Deutsch
Germany.ruГруппы → Архив Досок→ стихи, песни...

Валентин Распутин. Последний срок

15.07.14 13:36
Re: Валентин Распутин. Последний срок
 
Valentina6 коренной житель
Valentina6
Илья удивлённо настаивал:
- Но мать-то, мать-то наша! Кто бы мог подумать! Мы с тобой ей водку на поминки берём, а она говорит: "Подождите, говорит, добрые люди, дочери мои и сыновья, я ещё каши не наелась". - Он смеялся и повторял: - "Каши, говорит, ещё не наелась, а без каши я ничего не знаю".
- Ослабела, - более сдержанно отвечал Михаил. - Оно конечно: столько дней крошки в рот не брала. Хоть до любого доведись.
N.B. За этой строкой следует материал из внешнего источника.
-- ==== Sys2Proof/Laws/Memory.lean ====
section
/-! SUPPORT. Laws of memory: a word reads as it was stored, a store leaves every other word alone, and every operation that changes memory
keeps its canonical form. -/

namespace Sys2Proof.Machine

theorem lookup_putBytes_out (m : List Host.Cell) (v : Nat) (n : Nat) {k j : Nat} (h : j < k ∨ k + n ≤ j) :
    lookup memDefault (putBytes m k v n) j = lookup memDefault m j := by
  induction n generalizing m k v with
  | zero => rfl
  | succ n ih =>
    rw [putBytes, ih _ _ (by omega), lookup_update_ne _ _ _ (by omega)]

/-- Bytes read as they were put. -/
theorem rawBytes_putBytes (m : List Host.Cell) (k v n : Nat) : rawBytes (putBytes m k v n) k n = v % 256 ^ n := by
  induction n generalizing m k v with
  | zero => simp [rawBytes, Nat.mod_one]
  | succ n ih =>
    rw [rawBytes, putBytes, ih, lookup_putBytes_out _ _ _ (by omega), lookup_update_self, BitVec.toNat_ofNat]
    have e : v % 256 ^ (n + 1) = v % 256 + 256 * (v / 256 % 256 ^ n) := by rw [Nat.pow_succ, Nat.mul_comm, Nat.mod_mul]
    rw [e]

/-- Bytes elsewhere read as before. -/
theorem rawBytes_putBytes_out (m : List Host.Cell) (v n a : Nat) {k j : Nat} (h : j + a ≤ k ∨ k + n ≤ j) :
    rawBytes (putBytes m k v n) j a = rawBytes m j a := by
  induction a generalizing j with
  | zero => rfl
  | succ a ih =>
    rw [rawBytes, rawBytes, ih (by omega), lookup_putBytes_out _ _ _ (by omega)]

/-- A word reads as its 80 bits were stored. -/
theorem Dev.raw_setRaw (d : Dev) (w v : Nat) : (d.setRaw w v).raw w = v % 2 ^ 80 := by
  rw [Dev.raw, Dev.setRaw, rawBytes_putBytes]; norm_num

/-- Every other word reads as before. -/
theorem Dev.raw_setRaw_ne (d : Dev) (v : Nat) {w x : Nat} (h : x ≠ w) : (d.setRaw w v).raw x = d.raw x := by
  rw [Dev.raw, Dev.setRaw, rawBytes_putBytes_out _ _ _ _ (by omega)]; rfl

/-! ### The canonical form -/

theorem wf_putBytes (m : List Host.Cell) (k v n : Nat) (h : Memory.wf m = true) : Memory.wf (putBytes m k v n) = true := by
  induction n generalizing m k v with
  | zero => exact h
  | succ n ih => exact ih _ _ _ (canonical_update _ _ _ _ h)

theorem wf_zeroCells (m : List Host.Cell) (lo len : Nat) (h : Memory.wf m = true) : Memory.wf (zeroCells m lo len) = true :=
  canonical_filter _ _ _ h

theorem wf_copyCells (m : List Host.Cell) (src dst len : Nat) (h : Memory.wf m = true) : Memory.wf (copyCells m src dst len) = true := by
  unfold copyCells
  generalize m.filter (fun c => decide (src ≤ c.1) && decide (c.1 < src + len)) = part
  have hr := canonical_filter memDefault m (fun c => !(decide (dst ≤ c.1) && decide (c.1 < dst + len))) h
  generalize m.filter (fun c => !(decide (dst ≤ c.1) && decide (c.1 < dst + len))) = rest at hr ⊢
  induction part generalizing rest with
  | nil => exact hr
  | cons x xs ih => exact ih _ (canonical_update _ _ _ _ hr)

theorem wf_setRaw (d : Dev) (w v : Nat) (h : Memory.wf d.mem = true) : Memory.wf (d.setRaw w v).mem = true := wf_putBytes _ _ _ _ h

theorem wf_zeroWords (d : Dev) (w n : Nat) (h : Memory.wf d.mem = true) : Memory.wf (d.zeroWords w n).mem = true := wf_zeroCells _ _ _ h

theorem wf_zeroCore (d : Dev) (c : Nat) (h : Memory.wf d.mem = true) : Memory.wf (d.zeroCore c).mem = true := wf_zeroCells _ _ _ h

theorem wf_zeroMemory (d : Dev) (h : Memory.wf d.mem = true) : Memory.wf d.zeroMemory.mem = true := canonical_filter _ _ _ h

theorem wf_reset : Memory.wf State.reset.dev.mem = true := rfl

end Sys2Proof.Machine
end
Набежали женщины с банками и склянками, засуетились вокруг печки, будто в шесть рук собирались готовить бог знает какое заморское кушанье, а не обыкновенную манную кашку в маленькой кастрюльке.Тут же путалась под ногами маленькая Нинка; Надя гнала её и никак не могла прогнать: Нинка понимала, что произошло что-то важное, необыкновенное, и боялась пропустить то, что произойдёт дальше. Варвара вспотела, она то и дело бегала от печки к старухе, придерживая в беге живот, как беременная, и подбадривала мать:
- Потерпи, матушка, потерпи, скоро сварим.
Кашу подала старухе Люся, не отпуская кружку, чтобы мать не выронила её на себя. Старуха пила маленькими, осторожными глотками, отхлебнёт два раза и отдохнёт, ещё отхлебнёт и ещё отдохнет. И отпила-то как грудной ребёнок, не больше, а уж откинулась, изнемогла, махнула на кружку рукой, чтобы убрали, и долго ещё не могла отдышаться:
- Ой, задохнулась вся. Хуже работы. У меня и животишко-то уж в узелок завязался. Где же его растянешь?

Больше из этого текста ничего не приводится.